BEGIN Records supplied

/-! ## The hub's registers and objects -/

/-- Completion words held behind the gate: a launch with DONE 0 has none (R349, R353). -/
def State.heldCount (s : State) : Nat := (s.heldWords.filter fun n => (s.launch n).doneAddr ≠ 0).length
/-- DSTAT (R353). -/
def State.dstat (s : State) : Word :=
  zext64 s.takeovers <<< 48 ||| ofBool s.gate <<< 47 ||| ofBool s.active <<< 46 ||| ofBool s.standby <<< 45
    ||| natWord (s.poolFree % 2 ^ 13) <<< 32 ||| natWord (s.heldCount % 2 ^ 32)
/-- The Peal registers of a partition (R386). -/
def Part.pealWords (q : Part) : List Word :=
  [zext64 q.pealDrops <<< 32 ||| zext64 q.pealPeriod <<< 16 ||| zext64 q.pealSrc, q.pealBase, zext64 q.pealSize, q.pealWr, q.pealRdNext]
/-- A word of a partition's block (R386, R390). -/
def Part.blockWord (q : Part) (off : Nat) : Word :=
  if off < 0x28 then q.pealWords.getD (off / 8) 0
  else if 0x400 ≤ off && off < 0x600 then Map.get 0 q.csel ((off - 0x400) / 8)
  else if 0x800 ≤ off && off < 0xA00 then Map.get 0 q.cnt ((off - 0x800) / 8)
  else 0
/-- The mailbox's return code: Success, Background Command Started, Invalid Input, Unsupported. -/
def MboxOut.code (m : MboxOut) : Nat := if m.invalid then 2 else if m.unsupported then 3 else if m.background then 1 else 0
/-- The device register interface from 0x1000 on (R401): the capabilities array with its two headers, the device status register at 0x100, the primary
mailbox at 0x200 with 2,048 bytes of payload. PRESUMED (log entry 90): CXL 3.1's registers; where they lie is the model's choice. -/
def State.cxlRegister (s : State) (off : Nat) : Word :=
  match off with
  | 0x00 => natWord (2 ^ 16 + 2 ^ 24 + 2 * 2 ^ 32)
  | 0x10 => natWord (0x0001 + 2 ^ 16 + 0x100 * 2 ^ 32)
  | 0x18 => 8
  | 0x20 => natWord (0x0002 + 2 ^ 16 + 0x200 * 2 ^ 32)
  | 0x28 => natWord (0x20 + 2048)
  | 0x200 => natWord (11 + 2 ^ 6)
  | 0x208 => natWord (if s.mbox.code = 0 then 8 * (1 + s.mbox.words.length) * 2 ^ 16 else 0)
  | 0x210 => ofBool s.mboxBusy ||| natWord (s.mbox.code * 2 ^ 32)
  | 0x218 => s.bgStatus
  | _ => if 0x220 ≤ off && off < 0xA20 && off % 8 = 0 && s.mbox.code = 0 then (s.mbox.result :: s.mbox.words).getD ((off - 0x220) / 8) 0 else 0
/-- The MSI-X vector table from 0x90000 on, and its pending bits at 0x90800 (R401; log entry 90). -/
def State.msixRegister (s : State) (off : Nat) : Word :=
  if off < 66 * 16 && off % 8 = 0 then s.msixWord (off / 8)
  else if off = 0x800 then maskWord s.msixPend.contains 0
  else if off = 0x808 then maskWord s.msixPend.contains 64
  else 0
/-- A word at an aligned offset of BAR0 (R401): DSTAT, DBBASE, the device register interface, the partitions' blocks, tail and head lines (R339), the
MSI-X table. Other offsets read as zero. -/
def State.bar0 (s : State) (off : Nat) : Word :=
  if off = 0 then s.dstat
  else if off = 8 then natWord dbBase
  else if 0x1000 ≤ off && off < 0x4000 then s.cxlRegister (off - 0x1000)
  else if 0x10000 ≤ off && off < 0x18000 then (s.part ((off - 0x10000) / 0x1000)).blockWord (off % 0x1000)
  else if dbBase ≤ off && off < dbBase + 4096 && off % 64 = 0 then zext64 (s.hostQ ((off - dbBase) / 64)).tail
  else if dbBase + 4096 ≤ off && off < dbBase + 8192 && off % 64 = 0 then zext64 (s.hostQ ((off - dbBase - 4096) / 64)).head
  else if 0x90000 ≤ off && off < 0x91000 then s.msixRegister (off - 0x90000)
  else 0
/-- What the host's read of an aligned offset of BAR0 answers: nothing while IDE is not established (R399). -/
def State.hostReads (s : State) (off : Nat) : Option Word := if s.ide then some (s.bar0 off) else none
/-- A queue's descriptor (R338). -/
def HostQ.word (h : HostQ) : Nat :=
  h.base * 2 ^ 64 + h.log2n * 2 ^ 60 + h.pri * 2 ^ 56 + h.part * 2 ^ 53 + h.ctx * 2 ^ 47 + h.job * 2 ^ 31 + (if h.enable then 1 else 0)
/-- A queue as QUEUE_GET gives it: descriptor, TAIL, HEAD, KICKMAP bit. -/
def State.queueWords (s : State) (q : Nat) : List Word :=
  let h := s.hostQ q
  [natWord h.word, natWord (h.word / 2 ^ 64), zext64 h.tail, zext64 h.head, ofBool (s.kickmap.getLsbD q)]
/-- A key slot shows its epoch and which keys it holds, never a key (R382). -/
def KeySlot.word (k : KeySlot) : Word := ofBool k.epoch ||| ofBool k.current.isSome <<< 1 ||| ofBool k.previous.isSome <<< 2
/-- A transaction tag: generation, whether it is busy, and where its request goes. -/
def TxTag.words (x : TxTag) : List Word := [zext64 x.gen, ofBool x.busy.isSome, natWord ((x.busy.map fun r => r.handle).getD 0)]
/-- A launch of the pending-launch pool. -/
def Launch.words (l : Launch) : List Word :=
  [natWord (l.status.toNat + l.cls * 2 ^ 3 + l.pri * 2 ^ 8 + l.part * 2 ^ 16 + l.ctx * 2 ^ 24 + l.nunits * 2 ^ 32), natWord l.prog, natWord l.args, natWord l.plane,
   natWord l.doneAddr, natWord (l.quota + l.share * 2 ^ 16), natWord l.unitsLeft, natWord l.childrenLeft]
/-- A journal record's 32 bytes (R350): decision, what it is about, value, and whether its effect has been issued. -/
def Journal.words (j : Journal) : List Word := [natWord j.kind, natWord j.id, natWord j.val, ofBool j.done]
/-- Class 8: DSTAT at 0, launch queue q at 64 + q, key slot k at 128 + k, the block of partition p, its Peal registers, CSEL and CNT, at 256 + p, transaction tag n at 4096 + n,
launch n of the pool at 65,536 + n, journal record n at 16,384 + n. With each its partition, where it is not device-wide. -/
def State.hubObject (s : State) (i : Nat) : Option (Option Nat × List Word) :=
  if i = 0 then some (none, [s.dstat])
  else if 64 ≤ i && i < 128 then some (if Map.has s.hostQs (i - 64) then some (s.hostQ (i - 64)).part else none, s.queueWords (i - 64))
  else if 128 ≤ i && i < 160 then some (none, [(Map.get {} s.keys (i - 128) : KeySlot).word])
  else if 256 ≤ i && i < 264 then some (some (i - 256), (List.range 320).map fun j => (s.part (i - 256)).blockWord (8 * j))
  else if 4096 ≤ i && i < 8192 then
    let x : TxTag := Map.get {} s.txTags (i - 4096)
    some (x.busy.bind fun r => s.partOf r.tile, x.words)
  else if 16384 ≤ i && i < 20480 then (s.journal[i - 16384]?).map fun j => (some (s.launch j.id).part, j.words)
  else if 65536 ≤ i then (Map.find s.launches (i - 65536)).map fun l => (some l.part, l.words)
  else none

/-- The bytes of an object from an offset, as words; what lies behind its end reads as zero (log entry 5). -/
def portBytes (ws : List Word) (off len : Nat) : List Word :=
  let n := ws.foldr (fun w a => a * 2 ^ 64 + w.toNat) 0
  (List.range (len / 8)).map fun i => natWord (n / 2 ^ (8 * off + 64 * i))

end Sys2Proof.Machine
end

END Records supplied

▶ _Your objective_:
Using the entries above, output exactly the lines between the line holding "else if off = 8 then natWord dbBase" and the line holding "else if dbBase ≤", end lines included, and nothing more.

▶ _Solution to the problem_:
  else if off = 8 then natWord dbBase
  else if 0x1000 ≤ off && off < 0x4000 then s.cxlRegister (off - 0x1000)
  else if 0x10000 ≤ off && off < 0x18000 then (s.part ((off - 0x10000) / 0x1000)).blockWord (off % 0x1000)
  else if dbBase ≤ off && off < dbBase + 4096 && off % 64 = 0 then zext64 (s.hostQ ((off - dbBase) / 64)).tail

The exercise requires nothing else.